Developing a cross-platform application for mobiles and desktops with Aerogear

is a collection of examples, tutorials and best practices to develop mobile clients integrated with JBoss middleware. It aims at providing solutions for mobile clients to deal with typical requirements in enterprise applications, such as security and availability. Such mobile applications range from native clients (e.g. Android, iOS) via hybrid apps (with native and web components) to pure web apps (providing the highest portability but generally being less adapted to the target environment). In this post, we focus on a web-based mobile client and demonstrate how to develop a simple blog application where users can create and comment on blog posts.

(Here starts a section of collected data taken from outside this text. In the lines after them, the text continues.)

theorem State.inv_step (h : s.Inv) (hstep : step s = .next t) : t.Inv := by
  rcases step_ends s with ⟨_, heq⟩ | ⟨_, _, hf, heq⟩ | ⟨_, hs, he, heq⟩ | ⟨_, _, hs, _, hu, hkept, heq⟩ <;>
    cases hstep.symm.trans heq
  · exact h
  · exact State.inv_takeFault h hf
  · exact State.inv_reportUnrecognized h hs he
  · exact State.inv_effect h hs hu hkept

/-! ## The host's moves (R127) -/

/-- Power-on and `reset()` put `pc` inside the bound of R20. -/
theorem start_le : (0x200#16 : Word).toNat ≤ 0x10FE := by decide

theorem State.stackBounded_reset : State.reset.StackBounded := by decide

theorem State.inv_reset : State.reset.Inv :=
  State.inv_of_clear rfl rfl rfl ⟨start_le, State.stackBounded_reset⟩

theorem State.inv_powerOn (font : Vector Byte 80) : (State.powerOn font).Inv :=
  State.inv_of_clear (State.memoryOk_powerOn font) rfl rfl ⟨start_le, State.stackBounded_reset⟩

/-- `reset()`, and whatever the host writes to memory after it. -/
theorem State.inv_hostReset_setMem (h : s.Inv) {m : Memory} (hm : m.wf = true) : (s.hostReset.setMem m).Inv := by
  obtain ⟨_, _, _, _, hstack⟩ := h
  exact State.inv_of_clear hm rfl rfl ⟨start_le, hstack⟩

theorem State.inv_hostReset (h : s.Inv) : s.hostReset.Inv := State.inv_hostReset_setMem h h.1

/-- R125: an image that is not refused ends inside memory. -/
theorem State.inv_romLoad (h : s.Inv) (source : Option (List Byte)) : (s.romLoad source).2.Inv := by
  cases source with
  | none => exact State.inv_hostReset h
  | some bytes =>
    rcases Nat.lt_or_ge 3584 bytes.length with hgt | hle
    · rw [s.romLoad_of_gt hgt]
      exact State.inv_hostReset h
    · rw [s.romLoad_of_le hle]
      exact State.inv_hostReset_setMem h (Memory.wf_writeBytes bytes s.mem 0x200 h.1 (by omega))

theorem State.inv_act {a : HostAction} (h : s.Inv) (did : act a s = .next t) : t.Inv := by
  cases a with
  | step => exact State.inv_step h did
  | keypad keys =>
    cases did
    exact h
  | reset =>
    cases did
    exact State.inv_hostReset h
  | romLoad source =>
    cases did
    exact State.inv_romLoad h source

end

end Sys2Proof.Machine

namespace Sys2Proof.Claims

open Sys2Proof Sys2Proof.Machine

/-- Settles O19: end by end of the step. -/
theorem everyStepKeepsTheInvariant : Obligations.EveryStepKeepsTheInvariant :=
  fun _ _ h hstep => State.inv_step h hstep

/-- Settles O18: nothing is latched or reported, and `pc` and the stack hold their power-on values. -/
theorem resetMeetsTheInvariant : Obligations.ResetMeetsTheInvariant := State.inv_reset

/-- Settles O20, by induction on the host's moves. -/
theorem everyReachableStateMeetsTheInvariant : Obligations.EveryReachableStateMeetsTheInvariant := by
  intro s reached
  induction reached with
  | powerOn font => exact State.inv_powerOn font
  | act a _ did ih => exact State.inv_act ih did

/-- Settles O21: the canonical form from address 0 on. -/
theorem canonicalMemoriesThatReadAlikeAreEqual : Obligations.CanonicalMemoriesThatReadAlikeAreEqual :=
  fun _ _ hm hn hread => Memory.eq_of_read_eq hm hn hread

/-- Settles O50: the font is what the canonical form lists nothing for, and nothing else is written. -/
theorem powerOnWithTheDefaultFontIsReset : Obligations.PowerOnWithTheDefaultFontIsReset := by
  intro font h
  calc State.powerOn font
      = State.reset.setMem (State.powerOn font).mem := rfl
    _ = State.reset.setMem [] := by rw [State.powerOn_mem_of_defaultFont h]
    _ = State.reset := rfl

Scope of the demo and relation to Aerogear

Mobile-Blog is a cross platform application which allows users to write and comment on blog posts. The client is written in HTML5 and JavaScript while the server application runs on JBoss AS7. The application demonstrates the following concepts:

  • client-server communication using Ajax calls over a REST API via JSON
  • automated execution of tests during the Maven build process, including Needle and Arquillian tests on the server and Jasmine tests for the client JavaScript
  • modularization of client-side JavaScript
  • simple device detection to differentiate between mobile and desktop clients
  • separate frontends for mobile and desktop clients
  • server deployment to the cloud using Redhat’s Openshift platform

The application is to be seen as a representative for more complex mobile applications. As such, modularization and testing is a concern of particular importance. While it would have been possible to write one JavaScript file for the client part of this application, larger projects quickly become difficult to maintain. The integration of all types of tests into the build process is a necessity to test the application in continuous integration environments.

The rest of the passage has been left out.